Another type of mutation is even closer to the sense of reversible.  Transposable elements are small stretches of DNA that can insert into a gene sequence, sometimes inactivating the gene, and then later excise out of the sequence, which might restore the original function.  In fact, transposable elements (or "TE's") are quite common in the genome of many organisms.  In the image below is an example from corn (in which TE's were first discovered).  Starting with an individual that has a TE inserted into a gene that produces the purple pigment (so no pigment is produced and the kernels are white) the TE can excise in certain cells (giving purple spots) and may even excise in the germ-line cells so that the next generation has completely restored pigment production.

nrg793-f1

We can write down the expected frequency in the next generation with reversible mutations as a recursion.  To be an allele at frequency p in generation g you are either already a p type allele in the previous generation g-1 and did not mutate away with a mutation rate of \mu (red) or you were the alternative allele at a frequency of 1-p and mutated at a rate of \nu (blue).  (Incidentally, the "or" in the sentence implies that we add these two outcomes together rather than multiply because they are mutually exclusive; the allele either mutated or it did not; while the two "and"s in the sentence imply multiplying, the mutation rate and the allele frequency are independent events that have to co-occur to have the effect we are focusing on.)

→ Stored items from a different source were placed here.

/-- What a check of an instruction answers. -/
def State.orFault (s : State) {α : Type} (r : Except FaultInfo α) (f : α → State) : State :=
  match r with
  | .ok a => f a
  | .error e => s.faultNow e

/-- The park of a slot ends (R22, R24, R26): every owed value lands, or the earliest carried fault is delivered and the
others land without their faults. -/
def State.endPark (s : State) (key : Nat) : State :=
  let sl := s.slotAt key
  let s1 := s.setSlot key { sl.landAll with stop := .run, readySince := s.coreNow (key / 4) }
  match sl.carried with
  | some (o, f) => s1.deliver key { f with mode := if f.mode = 3 then 3 else 1, iaddr := o.iaddr,
                                           aux := BitVec.ofNat 64 o.dfield } (some o)
  | none => s1

/-! ## Ending an activation -/

/-- Registers the end of an activation with its revision, whose header says so (R267, R269, R274). -/
def State.leaveRev (s : State) (r : Nat) : State :=
  (s.updRev r fun v =>
    { v with holders := v.holders - 1,
             st := if v.holders ≤ 1 && v.st == .live then .ended else v.st }).syncHeader r

/-- Traces an event of a scheduler (R353): only of the classes that the world's policy enables, its time rounded. -/
def State.note (s : State) (world cls : Nat) : State :=
  match (s.worldAt world).policy with
  | some b =>
    if bitsOf b.toNat (407 + cls) 1 = 1 then
      { s with trace := s.trace ++ [(world, cls, (roundTime (bitsOf b.toNat 418 6) (BitVec.ofNat 64 s.now)).toNat)] }
    else s
  | none => s

/-- The join decrement of an activation or record that ended (R256): the Junction makes that of a child with revisions
after its merge. -/
def State.joinDone (s : State) (team part : Nat) (e : PoolEntry) : State :=
  let r := e.record
  if r.jv then
    match e.rev, e.child with
    | some v, true => s.updRev v fun x => { x with joins := x.joins ++ [(r.jcore, r.jidx)] }
    | _, _ => s.decCounter team r.jcore r.jidx 1 part
  else s

/-- The streams that carry writes of an ended activation to host memory wait for its grid's completion (R263, R311). -/
def State.leaveDirty (s : State) (sl : Slot) : State :=
  if sl.hostDirty = [] then s
  else s.updGrid sl.grid fun g => { g with dirty := sl.hostDirty.foldl (fun t n => insertRising n t) g.dirty }

/-- A slot that is free again: its flags stand until an activation starts (R13). -/
def Slot.freed (sl : Slot) : Slot := { Slot.reset with seq := sl.seq, fflags := sl.fflags }

/-- Ends an activation (R204 steps 3 and 4, R256): an open chain closes, the pool slot of an uncommitted activation is
freed, its join counter is decremented, its revision learns of it, and the slot is free. -/
def State.endActivation (s : State) (key : Nat) : State :=
  let sl := s.slotAt key
  let s1 := s.updCore (key / 4) fun c =>
    { c with engine := if c.engine.chain = some (key % 4) then { c.engine with chain := none } else c.engine
             counts := c.counts.filter fun x => x.slot != key % 4 }
  let s2 := if sl.committed.isNone then s1.updTC sl.team sl.tcore fun tc => tc.freePool sl.pool else s1
  let s3 := (s2.leaveDirty sl).joinDone sl.team sl.part { sl.entry with rev := sl.rev }
  let s4 := match sl.rev with
    | some v => s3.leaveRev v
    | none => s3
  s4.setSlot key (Slot.freed sl)

/-- Nothing of the slot is still on its way: every owed value has returned, no Barge instruction of it is incomplete, and
every store of it has been acknowledged at package scope (R204, R234, R256). -/
def State.quiet (s : State) (key : Nat) : Bool :=
  let sl := s.slotAt key
  let c := s.coreAt (key / 4)
  sl.owed.all (fun o => o.res.isSome) && sl.out.all (fun o => decide (3 ≤ o.got))
    && c.barge.all (fun b => b.slot != key % 4) && c.bdone.all (fun b => b.slot != key % 4)

/-- Every plain store committed on a die before a stamp has been acknowledged at package scope (R305). -/
def State.cumulative (s : State) (die stamp : Nat) : Bool :=
  s.coh.all fun c => c.2.inval.all fun x => !(dieOf x.1 == die && decide (x.2.2.2 < stamp))

/-- The decrement that the end of an activation makes may be made: a release at package scope (R256, R305). -/
def State.joinReady (s : State) (key stamp : Nat) : Bool :=
  !(s.slotAt key).entry.record.jv || s.cumulative (dieOf (key / 4)) stamp

/-- The terminal end of an activation (R234): owed values have returned and their faults are dropped; the record is
logged with MODE 3; the activation ends as `tret.end` would end it. -/
def State.endTerminal (s : State) (key : Nat) (f : FaultInfo) : State :=
  let w := (s.slotAt key).world
  (s.report w { f with mode := 3, time := s.counter 0 (key / 4) 0 }).endActivation key

/-! ## Returning from a handler (R235, R236) -/

/-- The bits of a frame line: one with an error has no tag (R47). -/
def State.frameAt (s : State) (key j : Nat) : CapReg :=
  let l := s.lineAt (frameKey key j)
  if s.lineErrors (lineKey (frameKey key j)) = [] then l else { l with tag := false }

/-- The registers that `tret` restores from the frame (R236), with control at the given place. -/
def Slot.restore (sl : Slot) (fr : Nat → CapReg) (obj : Nat) (pc : Int) (cmpt : Nat) : Slot :=
  let l53 := (fr 53).bits.toNat
  { sl with
    x := (List.range 31).foldl (fun m i => SMap.put 0 m (i + 1)
           (BitVec.ofNat 64 (lane 64 ((i + 1) % 8) (fr (2 + (i + 1) / 8)).bits))) sl.x
    v := (List.range 32).foldl (fun m i => SMap.put 0 m i (fr (6 + i)).bits) sl.v
    c := (List.range 15).foldl (fun m i => SMap.put CapReg.null m (i + 1) (fr (38 + i))) sl.c
    p := (List.range 7).foldl (fun m i => SMap.put 0 m (i + 1) (BitVec.ofNat 16 (bitsOf l53 (384 + 16 * i) 16))) sl.p
    lc := BitVec.ofNat 64 (bitsOf l53 64 64), ls := BitVec.ofNat 64 (bitsOf l53 128 64)
    le := BitVec.ofNat 64 (bitsOf l53 192 64), frm := BitVec.ofNat 64 (bitsOf l53 256 3)
    fflags := fflagsOf (BitVec.ofNat 64 (bitsOf l53 320 64))
    obj := obj, pc := pc, cmpt := cmpt, handler := false, trap := none }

p_g=\color{red}{p_{g-1}(1-\mu)} + \color{blue}{(1-p_{g-1})\nu}.

We could also write this from the alternative alleles point of view q=1-p.

q_g=\color{red}{q_{g-1}(1-\nu)} + \color{blue}{(1-q_{g-1})\mu}.

Either way works the same in the end, but for the rest of this we are using the p version.

At equilibrium p_g=p_{g-1} so setting the allele frequencies between generations equal to each other gives:

p=p(1-\mu)+(1-p)\nu.

Subtract p from both sides to get the terms together.

p-p=p(1-\mu)+(1-p)\nu-p

0=p(1-\mu)+(1-p)\nu-p

Multiply everything out.

0=p-p\mu+\nu-p\nu-p

cancel out p-p on the right

0=-p\mu+\nu-p\nu

rearrange

0=-p\mu-p\nu+\nu

factor

0=-p(\mu+\nu)+\nu

subtract \nu from both sides

-\nu=-p(\mu+\nu)

multiply both sides by negative one

\nu=p(\mu+\nu)

solve for p

p=\frac{\nu}{\mu+\nu}

This gives us the equilibrium allele frequency as determined by the forward and backward mutation rates.  Equilibrium values are often designated with a "hat" symbol like this:

\hat{p}=\frac{\nu}{\mu+\nu}

From looking at this equation you can see the the equilibrium frequency of an allele is given by the mutation rate to the allele state as a fraction out of the total of the mutation rates, \frac{\nu}{\mu+\nu}.  So for example, if \nu is one half of the total rate of mutations (in other words if \nu=\mu) then \hat{p}=\frac{1}{1+1}=\frac{1}{2}. This seems to make intuitive sense, if different alleles are mutating into each other at the same rate, then over enough time the population will be made up of a 50/50 ratio of the alleles.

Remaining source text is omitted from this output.